▸ YOUR TASK:
Print, in exact form, the lines below from the one containing "y.len ≤ x.off)))" through the one containing "else if typ = 9", and omit all others.

Saved data entries:

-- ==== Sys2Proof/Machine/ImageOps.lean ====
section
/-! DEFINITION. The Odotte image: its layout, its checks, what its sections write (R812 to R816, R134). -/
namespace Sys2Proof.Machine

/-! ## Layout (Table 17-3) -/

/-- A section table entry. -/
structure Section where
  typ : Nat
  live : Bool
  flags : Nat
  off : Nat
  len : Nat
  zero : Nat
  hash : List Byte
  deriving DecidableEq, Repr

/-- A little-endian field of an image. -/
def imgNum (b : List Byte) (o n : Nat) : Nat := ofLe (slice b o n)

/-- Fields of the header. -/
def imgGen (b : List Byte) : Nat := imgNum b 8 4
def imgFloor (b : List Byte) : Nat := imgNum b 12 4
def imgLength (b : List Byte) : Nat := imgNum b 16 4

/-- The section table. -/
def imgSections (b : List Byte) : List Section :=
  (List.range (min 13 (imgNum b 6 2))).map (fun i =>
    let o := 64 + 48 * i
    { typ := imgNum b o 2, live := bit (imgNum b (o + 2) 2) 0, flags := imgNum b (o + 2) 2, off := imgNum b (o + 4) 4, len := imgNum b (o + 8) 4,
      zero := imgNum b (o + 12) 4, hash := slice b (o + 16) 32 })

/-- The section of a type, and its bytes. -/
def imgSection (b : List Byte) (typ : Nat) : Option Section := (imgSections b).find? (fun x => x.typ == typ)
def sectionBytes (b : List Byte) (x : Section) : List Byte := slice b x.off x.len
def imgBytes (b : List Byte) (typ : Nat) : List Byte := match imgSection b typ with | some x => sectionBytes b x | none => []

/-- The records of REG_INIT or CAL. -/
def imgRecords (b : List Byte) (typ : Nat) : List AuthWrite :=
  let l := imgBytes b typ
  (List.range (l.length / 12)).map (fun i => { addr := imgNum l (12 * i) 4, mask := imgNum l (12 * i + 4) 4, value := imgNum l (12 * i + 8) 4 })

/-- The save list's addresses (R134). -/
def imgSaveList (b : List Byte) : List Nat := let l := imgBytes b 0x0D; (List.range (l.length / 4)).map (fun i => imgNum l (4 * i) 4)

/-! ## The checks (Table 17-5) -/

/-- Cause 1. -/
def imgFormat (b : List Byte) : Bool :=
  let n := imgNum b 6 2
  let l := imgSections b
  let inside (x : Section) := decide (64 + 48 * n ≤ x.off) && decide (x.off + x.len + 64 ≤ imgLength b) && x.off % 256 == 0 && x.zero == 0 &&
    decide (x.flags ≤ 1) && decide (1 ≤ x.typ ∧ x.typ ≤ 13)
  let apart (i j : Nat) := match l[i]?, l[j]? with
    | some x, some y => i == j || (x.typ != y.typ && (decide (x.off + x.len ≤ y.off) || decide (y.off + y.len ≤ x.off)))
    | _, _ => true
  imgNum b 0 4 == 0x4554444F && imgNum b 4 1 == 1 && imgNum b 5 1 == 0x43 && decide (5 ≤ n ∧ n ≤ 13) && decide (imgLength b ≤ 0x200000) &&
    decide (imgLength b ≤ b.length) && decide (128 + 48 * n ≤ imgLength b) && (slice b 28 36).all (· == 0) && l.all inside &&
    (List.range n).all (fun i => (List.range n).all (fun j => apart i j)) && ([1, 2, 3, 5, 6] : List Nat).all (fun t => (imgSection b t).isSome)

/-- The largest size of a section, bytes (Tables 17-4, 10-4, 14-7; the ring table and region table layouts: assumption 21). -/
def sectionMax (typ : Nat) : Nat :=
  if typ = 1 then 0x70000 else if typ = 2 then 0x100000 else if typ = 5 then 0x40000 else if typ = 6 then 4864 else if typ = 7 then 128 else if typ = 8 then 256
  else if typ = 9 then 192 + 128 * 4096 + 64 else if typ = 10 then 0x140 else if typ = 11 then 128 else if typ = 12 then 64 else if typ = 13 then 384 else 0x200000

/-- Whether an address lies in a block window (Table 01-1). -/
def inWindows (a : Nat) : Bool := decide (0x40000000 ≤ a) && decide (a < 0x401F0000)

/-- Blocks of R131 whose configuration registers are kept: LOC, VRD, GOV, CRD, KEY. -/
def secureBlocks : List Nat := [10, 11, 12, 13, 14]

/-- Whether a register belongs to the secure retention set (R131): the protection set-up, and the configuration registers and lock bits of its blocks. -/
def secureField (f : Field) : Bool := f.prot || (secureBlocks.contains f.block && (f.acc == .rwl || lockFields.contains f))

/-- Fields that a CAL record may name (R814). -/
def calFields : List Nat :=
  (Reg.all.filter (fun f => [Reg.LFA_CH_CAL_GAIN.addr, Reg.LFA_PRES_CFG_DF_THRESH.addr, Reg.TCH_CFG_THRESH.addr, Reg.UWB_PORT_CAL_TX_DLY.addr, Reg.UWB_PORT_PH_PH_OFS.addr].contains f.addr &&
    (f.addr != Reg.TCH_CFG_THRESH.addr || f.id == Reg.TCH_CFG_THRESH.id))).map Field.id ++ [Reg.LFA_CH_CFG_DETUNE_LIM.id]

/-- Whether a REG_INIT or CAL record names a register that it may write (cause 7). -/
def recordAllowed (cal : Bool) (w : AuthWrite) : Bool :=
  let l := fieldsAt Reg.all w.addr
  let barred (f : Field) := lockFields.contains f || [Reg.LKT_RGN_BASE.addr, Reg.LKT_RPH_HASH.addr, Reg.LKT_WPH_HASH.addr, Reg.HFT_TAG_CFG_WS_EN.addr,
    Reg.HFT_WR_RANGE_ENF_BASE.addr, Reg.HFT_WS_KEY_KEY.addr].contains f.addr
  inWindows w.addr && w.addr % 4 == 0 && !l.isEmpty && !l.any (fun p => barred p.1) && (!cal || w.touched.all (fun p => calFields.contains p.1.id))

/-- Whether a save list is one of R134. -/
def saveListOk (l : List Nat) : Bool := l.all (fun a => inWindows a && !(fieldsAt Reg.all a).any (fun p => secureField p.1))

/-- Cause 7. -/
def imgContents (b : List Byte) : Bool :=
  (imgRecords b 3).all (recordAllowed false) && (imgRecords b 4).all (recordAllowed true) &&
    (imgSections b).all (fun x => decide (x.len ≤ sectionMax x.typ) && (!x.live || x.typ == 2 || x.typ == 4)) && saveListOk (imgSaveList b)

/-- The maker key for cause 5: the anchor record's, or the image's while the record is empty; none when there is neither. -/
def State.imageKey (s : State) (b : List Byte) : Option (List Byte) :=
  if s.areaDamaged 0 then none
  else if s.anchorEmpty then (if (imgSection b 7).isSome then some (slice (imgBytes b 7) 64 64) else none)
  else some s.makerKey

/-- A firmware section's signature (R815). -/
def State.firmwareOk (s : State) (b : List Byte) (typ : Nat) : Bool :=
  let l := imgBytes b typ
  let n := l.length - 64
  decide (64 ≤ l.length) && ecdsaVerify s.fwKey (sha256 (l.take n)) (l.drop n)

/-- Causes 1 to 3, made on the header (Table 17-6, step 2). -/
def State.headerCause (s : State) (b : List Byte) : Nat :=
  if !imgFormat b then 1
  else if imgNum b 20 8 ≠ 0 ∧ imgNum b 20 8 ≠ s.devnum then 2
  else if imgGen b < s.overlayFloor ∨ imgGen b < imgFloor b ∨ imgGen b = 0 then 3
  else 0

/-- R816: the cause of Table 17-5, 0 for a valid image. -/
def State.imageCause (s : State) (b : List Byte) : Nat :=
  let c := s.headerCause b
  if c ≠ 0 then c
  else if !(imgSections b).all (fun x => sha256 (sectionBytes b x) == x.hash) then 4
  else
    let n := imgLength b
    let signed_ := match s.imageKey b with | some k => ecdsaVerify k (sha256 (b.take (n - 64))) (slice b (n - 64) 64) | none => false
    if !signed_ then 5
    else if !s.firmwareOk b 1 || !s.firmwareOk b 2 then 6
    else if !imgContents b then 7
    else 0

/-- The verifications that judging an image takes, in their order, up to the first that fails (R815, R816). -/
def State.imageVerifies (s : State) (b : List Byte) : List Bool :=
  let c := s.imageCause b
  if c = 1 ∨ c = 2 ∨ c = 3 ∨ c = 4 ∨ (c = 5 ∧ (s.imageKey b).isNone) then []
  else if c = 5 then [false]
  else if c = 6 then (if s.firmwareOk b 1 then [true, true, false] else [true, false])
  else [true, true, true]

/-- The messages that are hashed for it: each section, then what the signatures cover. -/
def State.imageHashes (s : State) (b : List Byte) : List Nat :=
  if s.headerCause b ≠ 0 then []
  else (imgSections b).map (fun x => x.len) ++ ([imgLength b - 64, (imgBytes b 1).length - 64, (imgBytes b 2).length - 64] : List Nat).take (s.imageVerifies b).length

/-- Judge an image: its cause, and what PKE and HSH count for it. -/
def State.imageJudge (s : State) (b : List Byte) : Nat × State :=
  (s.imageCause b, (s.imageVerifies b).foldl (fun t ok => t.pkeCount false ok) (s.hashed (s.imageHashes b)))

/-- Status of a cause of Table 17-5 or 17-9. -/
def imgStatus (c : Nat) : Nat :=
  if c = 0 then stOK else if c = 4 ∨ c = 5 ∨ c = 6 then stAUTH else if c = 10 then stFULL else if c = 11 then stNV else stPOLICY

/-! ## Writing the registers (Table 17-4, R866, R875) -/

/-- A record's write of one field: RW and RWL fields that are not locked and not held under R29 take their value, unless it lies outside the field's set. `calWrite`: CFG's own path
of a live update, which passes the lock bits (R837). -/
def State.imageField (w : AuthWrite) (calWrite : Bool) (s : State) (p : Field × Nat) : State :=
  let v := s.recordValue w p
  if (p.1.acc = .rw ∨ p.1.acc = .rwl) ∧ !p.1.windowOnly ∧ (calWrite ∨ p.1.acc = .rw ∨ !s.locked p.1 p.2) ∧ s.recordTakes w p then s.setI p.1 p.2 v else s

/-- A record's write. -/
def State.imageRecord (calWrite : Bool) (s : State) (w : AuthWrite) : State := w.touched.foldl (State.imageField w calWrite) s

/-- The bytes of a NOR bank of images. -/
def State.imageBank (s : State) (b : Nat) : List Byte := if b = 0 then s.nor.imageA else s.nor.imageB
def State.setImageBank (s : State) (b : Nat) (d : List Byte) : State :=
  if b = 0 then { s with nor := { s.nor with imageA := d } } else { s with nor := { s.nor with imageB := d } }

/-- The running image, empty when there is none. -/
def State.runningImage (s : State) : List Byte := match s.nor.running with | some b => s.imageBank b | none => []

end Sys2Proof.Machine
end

▸ RESULT FOR THIS TASK:
    | some x, some y => i == j || (x.typ != y.typ && (decide (x.off + x.len ≤ y.off) || decide (y.off + y.len ≤ x.off)))
    | _, _ => true
  imgNum b 0 4 == 0x4554444F && imgNum b 4 1 == 1 && imgNum b 5 1 == 0x43 && decide (5 ≤ n ∧ n ≤ 13) && decide (imgLength b ≤ 0x200000) &&
    decide (imgLength b ≤ b.length) && decide (128 + 48 * n ≤ imgLength b) && (slice b 28 36).all (· == 0) && l.all inside &&
    (List.range n).all (fun i => (List.range n).all (fun j => apart i j)) && ([1, 2, 3, 5, 6] : List Nat).all (fun t => (imgSection b t).isSome)

/-- The largest size of a section, bytes (Tables 17-4, 10-4, 14-7; the ring table and region table layouts: assumption 21). -/
def sectionMax (typ : Nat) : Nat :=
  if typ = 1 then 0x70000 else if typ = 2 then 0x100000 else if typ = 5 then 0x40000 else if typ = 6 then 4864 else if typ = 7 then 128 else if typ = 8 then 256
  else if typ = 9 then 192 + 128 * 4096 + 64 else if typ = 10 then 0x140 else if typ = 11 then 128 else if typ = 12 then 64 else if typ = 13 then 384 else 0x200000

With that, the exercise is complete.